事前の地質調査によれば、トンネル掘削部分はN値50以上のよく締まった地山であり、坑口部など土被りの小さい部分を除けば通常のNATMで掘削可能だと想定されていた。
 しかし、2004年7月から実際に掘削を開始すると、地山は比較的よく締まっていて一見固く見えるのだが、砂質土であるため粘着力がなく、さらに地下水がトンネル内に浸み出してくるため、掘削とともに切羽(トンネル先端の掘削面付近のこと)の土塊が次々に抜け落ちてくるという状態が続いた。イメージが湧かない人は、前述の貝殻の話を思い出してほしい。昔は貝の住む砂の海底だったところ(約200万年前のことだが、地質の世界ではほんの一昔前)にトンネルを掘っているのである。
 このような地質条件でトンネルを掘るためには、崩落を防ぐための「掘削補助工法」が必要である。
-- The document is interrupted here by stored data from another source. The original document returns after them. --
-- ==== Sys2Proof/Laws/Exec.lean ====
section
/-! SUPPORT. What a command can do, said once for all seven: it fills cells, sets the mark, and ends in one of the two
endings. -/

namespace Sys2Proof.Machine

/-- What happens before a command's ending: CAP may be filled with the detected value, SEL32 and SEL64 with the backend it
stands for, and the refusal mark set; nothing else changes. -/
structure Prepared (s p : State) : Prop where
  contexts : p.contexts = s.contexts
  cur : p.cur = s.cur
  pending : p.pending = s.pending
  returned : p.returned = s.returned
  mem : p.mem = s.mem
  platform : p.platform = s.platform
  mark : s.refusalMark = true → p.refusalMark = true
  cap : p.cap = s.cap ∨ p.cap = (detect s).cap
  sel32 : p.sel32 = s.sel32 ∨
    (s.sel32 = .unresolved ∧ p.sel32 = backendOf (detectValue s) ∧ p.cap = (detect s).cap)
  sel64 : p.sel64 = s.sel64 ∨
    (s.sel64 = .unresolved ∧ p.sel64 = backendOf (detectValue s) ∧ p.cap = (detect s).cap)

theorem detectValue_readOperands (s : State) (c : Context) : detectValue (s.readOperands c) = detectValue s := rfl

theorem detect_readOperands_cap (s : State) (c : Context) : (detect (s.readOperands c)).cap = (detect s).cap := by
  simp [detectValue_readOperands]

theorem Prepared.refl (s : State) : Prepared s s :=
  ⟨rfl, rfl, rfl, rfl, rfl, rfl, id, .inl rfl, .inl rfl, .inl rfl⟩

theorem Prepared.readOperands (s : State) (c : Context) : Prepared s (s.readOperands c) :=
  ⟨rfl, rfl, rfl, rfl, rfl, rfl, fun h => by simp [h], .inl rfl, .inl rfl, .inl rfl⟩

theorem Prepared.detect_readOperands (s : State) (c : Context) : Prepared s (detect (s.readOperands c)) := by
  constructor <;> simp +contextual [detectValue_readOperands]

theorem Prepared.detect (s : State) : Prepared s (detect s) := by
  constructor <;> simp +contextual

theorem Prepared.resolve32 (s : State) (c : Context) : Prepared s (resolve32 (s.readOperands c)) := by
  constructor <;> try simp +contextual
  · rw [resolve32_cap]
    split <;> simp [detectValue_readOperands]
  · cases h : s.sel32 <;> simp [resolved, resolve32_cap, h, detectValue_readOperands]

theorem Prepared.resolve64 (s : State) (c : Context) : Prepared s (resolve64 (s.readOperands c)) := by
  constructor <;> try simp +contextual
  · rw [resolve64_cap]
    split <;> simp [detectValue_readOperands]
  · cases h : s.sel64 <;> simp [resolved, resolve64_cap, h, detectValue_readOperands]

/-- A command of an existing context prepares, then completes or faults. -/
theorem exec_next {i : Instr} {s t : State} (h : exec i s = .next t) :
    ∃ c p, s.contexts[s.cur]? = some c ∧ Prepared s p ∧
      ((∃ v, t = p.complete v) ∨ ∃ code, code ≠ .ok ∧ t = p.raise code) := by
  have ending : ∀ (p : State) (m : Memory) (a n : Nat) (value : List Byte → Word),
      (∃ v, p.finish (fetchBuffer m a n) value = p.complete v) ∨
        ∃ code, code ≠ .ok ∧ p.finish (fetchBuffer m a n) value = p.raise code := by
    intro p m a n value
    rcases p.finish_cases m a n value with h | h | h
    · exact .inl h
    · exact .inr ⟨.range, by decide, h⟩
    · exact .inr ⟨.memory, by decide, h⟩
  have fold : ∀ value, foldCommand s value = .next t →
      ∃ c p, s.contexts[s.cur]? = some c ∧ Prepared s p ∧
        ((∃ v, t = p.complete v) ∨ ∃ code, code ≠ .ok ∧ t = p.raise code) := by
    intro value h
    obtain ⟨c, hc, rfl⟩ := withContext_next.1 h
    dsimp only
    split
    · rename_i code hcode
      refine ⟨c, _, hc, .readOperands s c, .inr ⟨code, ?_, rfl⟩⟩
      unfold foldContract at hcode
      split at hcode
      · cases hcode; decide
      · split at hcode
        · cases hcode; decide
        · split at hcode <;> cases hcode
          decide
    · split
      · exact ⟨c, _, hc, .detect_readOperands s c, ending ..⟩
      · exact ⟨c, _, hc, .detect_readOperands s c, .inr ⟨.noAccel, by decide, rfl⟩⟩
  cases i with
  | crc32 =>
    obtain ⟨c, hc, rfl⟩ := withContext_next.1 h
    exact ⟨c, _, hc, .resolve32 s c, ending ..⟩
  | crc64 =>
    obtain ⟨c, hc, rfl⟩ := withContext_next.1 h
    exact ⟨c, _, hc, .resolve64 s c, ending ..⟩
  | gen32 =>
    obtain ⟨c, hc, rfl⟩ := withContext_next.1 h
    exact ⟨c, _, hc, .readOperands s c, ending ..⟩
  | gen64 =>
    obtain ⟨c, hc, rfl⟩ := withContext_next.1 h
    exact ⟨c, _, hc, .readOperands s c, ending ..⟩
  | fold32 => exact fold _ h
  | fold64 => exact fold _ h
  | detect =>
    obtain ⟨c, hc, rfl⟩ := withContext_next.1 h
    exact ⟨c, _, hc, .detect s, .inl ⟨_, rfl⟩⟩

/-- A command stops only where its context does not exist. -/
theorem exec_of_some {s : State} {c : Context} (i : Instr) (h : s.contexts[s.cur]? = some c) :
    ∃ t, exec i s = .next t := by
  cases i <;> exact ⟨_, withContext_of_some _ h⟩

/-- What one step can do (10_state.md R21): nothing, a port operation, a store, a command, or a decode fault. -/
theorem step_next {s t : State} (h : step s = .next t) :
    (s.pending = [] ∧ t = s) ∨
    ∃ act rest p, s.pending = act :: rest ∧ p = s.beginAction act.ctx rest ∧
      ((∃ r v c, act.op = .set r v ∧ p.contexts[p.cur]? = some c ∧ t = p.modifyCur fun c => c.setOperand r v) ∨
       (∃ c, act.op = .movCrcinResult ∧ p.contexts[p.cur]? = some c ∧
          t = (p.markUnless c.result.held).modifyCur fun c => { c with crcin := .written c.result.value }) ∨
       (∃ r c, act.op = .read r ∧ p.contexts[p.cur]? = some c ∧
          t = { p.markUnless (c.readHeld r) with
                  returned := { ctx := p.cur, reg := r, value := c.readValue r } :: p.returned }) ∨
       (∃ a b c, act.op = .store a b ∧ p.contexts[p.cur]? = some c ∧ t = { p with mem := p.mem.write a.toNat b }) ∨
       (∃ w i, act.op = .issue w ∧ decode w = .ok i ∧ exec i (p.writeCmd w) = .next t) ∨
       (∃ w f c, act.op = .issue w ∧ decode w = .error f ∧ (p.writeCmd w).contexts[p.cur]? = some c ∧
          t = (p.writeCmd w).raise (decodeStatus f))) := by
  simp only [step, nextAction] at h
  split at h
  · rename_i hp
    exact .inl ⟨hp, by cases h; rfl⟩
  · rename_i act rest hp
    refine .inr ⟨act, rest, _, hp, rfl, ?_⟩
    obtain ⟨ctx, op⟩ := act
    cases op with
    | set r v =>
      obtain ⟨c, hc, rfl⟩ := withContext_next.1 h
      exact .inl ⟨r, v, c, rfl, hc, rfl⟩
    | movCrcinResult =>
      obtain ⟨c, hc, rfl⟩ := withContext_next.1 h
      exact .inr (.inl ⟨c, rfl, hc, rfl⟩)
    | read r =>
      obtain ⟨c, hc, rfl⟩ := withContext_next.1 h
      exact .inr (.inr (.inl ⟨r, c, rfl, hc, rfl⟩))
    | store a b =>
      obtain ⟨c, hc, rfl⟩ := withContext_next.1 h
      exact .inr (.inr (.inr (.inl ⟨a, b, c, rfl, hc, rfl⟩)))
    | issue w =>
      simp only [portAction, issue] at h
      split at h
      · rename_i i hd
        exact .inr (.inr (.inr (.inr (.inl ⟨w, i, rfl, hd, h⟩))))
      · rename_i f hd
        obtain ⟨c, hc, rfl⟩ := withContext_next.1 h
        exact .inr (.inr (.inr (.inr (.inr ⟨w, f, c, rfl, hd, hc, rfl⟩))))

end Sys2Proof.Machine
end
トンネルを掘り進んでも地質状況にはほとんど変化が見られず、これまでのところ全区間で「掘削補助工法」を採用している。

トンネル内に出てきた貝殻
切羽の地質状況
トンネル掘削状況

 

新技術の掘削補助工法を駆使

 掘削中の崩落を防ぐために真里谷第4トンネルで採用している掘削補助工法は以下のとおりである。 

  1. 核残し(高さ3m×幅4.5m×奥行き2〜3m程度)
  2. 鏡吹付けコンクリート(標準厚さ5cm)
  3. 分割施工(切羽面を2〜5分割し、掘削・鏡吹付けを繰り返す)
  4. 注入式長尺先受工(FIT工法、水ガラス系注入材)
  5. 鏡ボルト(FIT工法、水ガラス系注入材)
  6. 水抜きボーリング(削孔長L=80m×2本/1回)

 ここで詳しく述べるのは、注入式長尺先受工および鏡ボルトである。これらには新技術であるFIT(FRP Injection Tube)工法を採用している。
 従来の注入式長尺先受工では、鋼管を地山に打ち込んでいたが、FIT工法では鋼管の代わりにGFRPチューブ(グラスファイバー製の中空管)を使用する。従来の鋼管に比べて強度は若干劣るものの、軽量で取り扱いが楽なため施工スピードが上がるとともに、作業員の負担を大幅に軽減することが可能となった。また、鋼管と違って掘削機械で削ることができるので、トンネル掘削断面内に打ち込む鏡ボルトとして使用することが可能である。
 このFIT工法による注入式長尺先受工(26本/回)と鏡ボルト(11本/回)をトンネル掘削8mに1回のペースで繰り返し、トンネル切羽前方の地山を事前に固めながら、慎重にトンネルを掘り進んでいる。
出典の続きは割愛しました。